Die Kunst im Barock war vor allem eines: prunkvoll. Ob edle Goldverzierungen, Scharen kleiner Putten oder ausladende Schnörkel – die Kunst diente der pompösen Inszenierung und demonstrativen Zurschaustellung von Reichtum.
Von großer Wichtigkeit für die Kunst im Barock ist die Architektur. Stilmittel der barocken Architektur sind vor allem Kuppeln, reichliche Verzierungen durch Ornamente und geschickt eingesetzte Lichteffekte. Auch auf Elemente aus Malerei und Bildhauerei wird zurückgegriffen, um größtmögliche Pracht zu suggerieren. Barocke Architektur wirkt kraftvoll und dynamisch und erfreut sich noch heute größter Beliebtheit.
Kunst im Barock hat auch in den Bereichen Gartenbau, Bildhauerei und Malerei Großes hervorgebracht.
In der Malerei lassen kunstvolle Wand- und Deckengemälde Räume größer wirken. Typisch für den barocken Malstil sind dynamisch wirkende Figurendarstellungen und viel Kontrast beim Einsatz von Farben und Licht. Dargestellt werden unter anderem religiöse Szenen, Episoden aus der Geschichte oder Schlüsselszenen aus antiken Sagen. Wichtige Maler des Barocks sind die Gebrüder Agostino, Michelangelo Merisi da Caravaggio und El Greco.
Die Bildhauerei ein wichtiger Bestandteil barocker Parkanlagen. Die Skulpturen und Plastiken sind von erstaunlicher Lebendigkeit und Ausdrucksstärke, was vor allem an der dynamischen Komposition und dem kunstvollen Spiel von Licht und Schatten liegt.

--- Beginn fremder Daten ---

/-- `mbind` (R331). -/
def execMbind (x : Args) (s : State) : Out :=
  issue (privileged s) x s (fun s =>
    let cx := s.cur
    match x.a with
    | .m n =>
      let n := n.toNat
      if n < 4 then trapAt s cx 0x1A 0
      else
        let v := rd s cx x.b
        let old := (getSlot s cx.core n).owner
        let new := if bit v 4 then none else some (bits v 3 0)
        let s := modSlot s cx.core n (fun x => { x with owner := new, present := false, parked := none })
        let s := dropDeferred s cx.core n
        let s := complete s cx
        match old with
        | some t => if new = some t ∨ t = 0 then s else refuseReader s cx.core t n
        | none => s
    | _ => complete s cx)

/-- The members of a gang in ascending order, and the next and previous ones of a core (R209). -/
def nextMember (g : List Nat) (c : Nat) : Nat :=
  match g.filter (fun d => decide (c < d)) with
  | d :: ds => ds.foldl min d
  | [] => g.foldl min c

def prevMember (g : List Nat) (c : Nat) : Nat :=
  match g.filter (fun d => decide (d < c)) with
  | d :: ds => ds.foldl max d
  | [] => g.foldl max c

/-- The columns of a list of cores, as a mask. -/
def columnMask (g : List Nat) : Nat :=
  (List.range 16).foldl (fun a i => if g.any (fun c => colOf c == i) then a + 2 ^ i else a) 0

/-- `lnks` items (Table 14.5). -/
def lnksItem (s : State) (cx : Ctx) (item : Nat) : Word :=
  let c := cx.core
  let g := gangOf s c cx.strand
  match item with
  | 0 =>
    wd (columnMask g * 2 ^ 48 + (g.contains (neighbour c 1)).toNat * 2 ^ 31 + (g.contains (neighbour c 0)).toNat * 2 ^ 30
      + nextMember g c * 2 ^ 20 + prevMember g c * 2 ^ 10 + c)
  | 1 =>
    let counts := (List.range 4).foldl (fun a i => a + (getLink s c i).words.length * 2 ^ (32 + 4 * i)) 0
    let pres := (List.range 28).foldl (fun a i =>
      let x := getSlot s c (i + 4)
      if x.owner == some cx.strand && x.present then a + 2 ^ (i + 4) else a) 0
    wd (counts + pres)
  | _ => 0

/-- `lnks` (R332). -/
def execLnks (x : Args) (s : State) : Out :=
  issue none x s (fun s => finish s s.cur x.a (lnksItem s s.cur (bits (rd s s.cur x.a) 1 0)))

/-! Deposits. -/

/-- The latency L of a deposit (R323). -/
def sendLat (a b : Nat) : Nat :=
  let h := hops (colOf a) (colOf b)
  if loomOf a = loomOf b then 6 + 2 * h
  else if dieOf a = dieOf b then 16 + 2 * h + 2 * hops (rowOfCore a) (rowOfCore b)
  else 60

/-- Whether a strand may send to a core (R323). -/
def sendAllowed (s : State) (cx : Ctx) (c : Nat) : Bool :=
  cx.strand == 0 || (gangOf s cx.core cx.strand).contains c

/-- The condition of R323 between a sender and the owner of a slot. -/
def depositAccepted (s : State) (cx : Ctx) (task : Option Nat) (c m : Nat) : Bool :=
  let x := getSlot s c m
  let ownerTask : Option (Option Nat) :=
    match x.parked, x.owner with
    | some _, _ => some x.parkTask
    | none, some t => some (if (getStrand s c t).live then taskOf s c t else none)
    | none, none => none
  match ownerTask with
  | none => false
  | some o => cx.strand == 0 || (task.isSome && o == task) || (task.isNone && o.isNone && cx.core == c)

Im Bereich des barocken Gartenbaus wurde auf wissenschaftliche Erkenntnisse aus Optik und Perspektive zurückgegriffen, um geometrisch-sinnliche Parkanlagen zu schaffen, die die Macht und den Reichtum barocker Herrscher ausdrücken sollten. Eine Schlüsselfigur ist hier der französische Gartengestalter André Le Nôtre, der als Begründer des französischen Barockgartens gilt.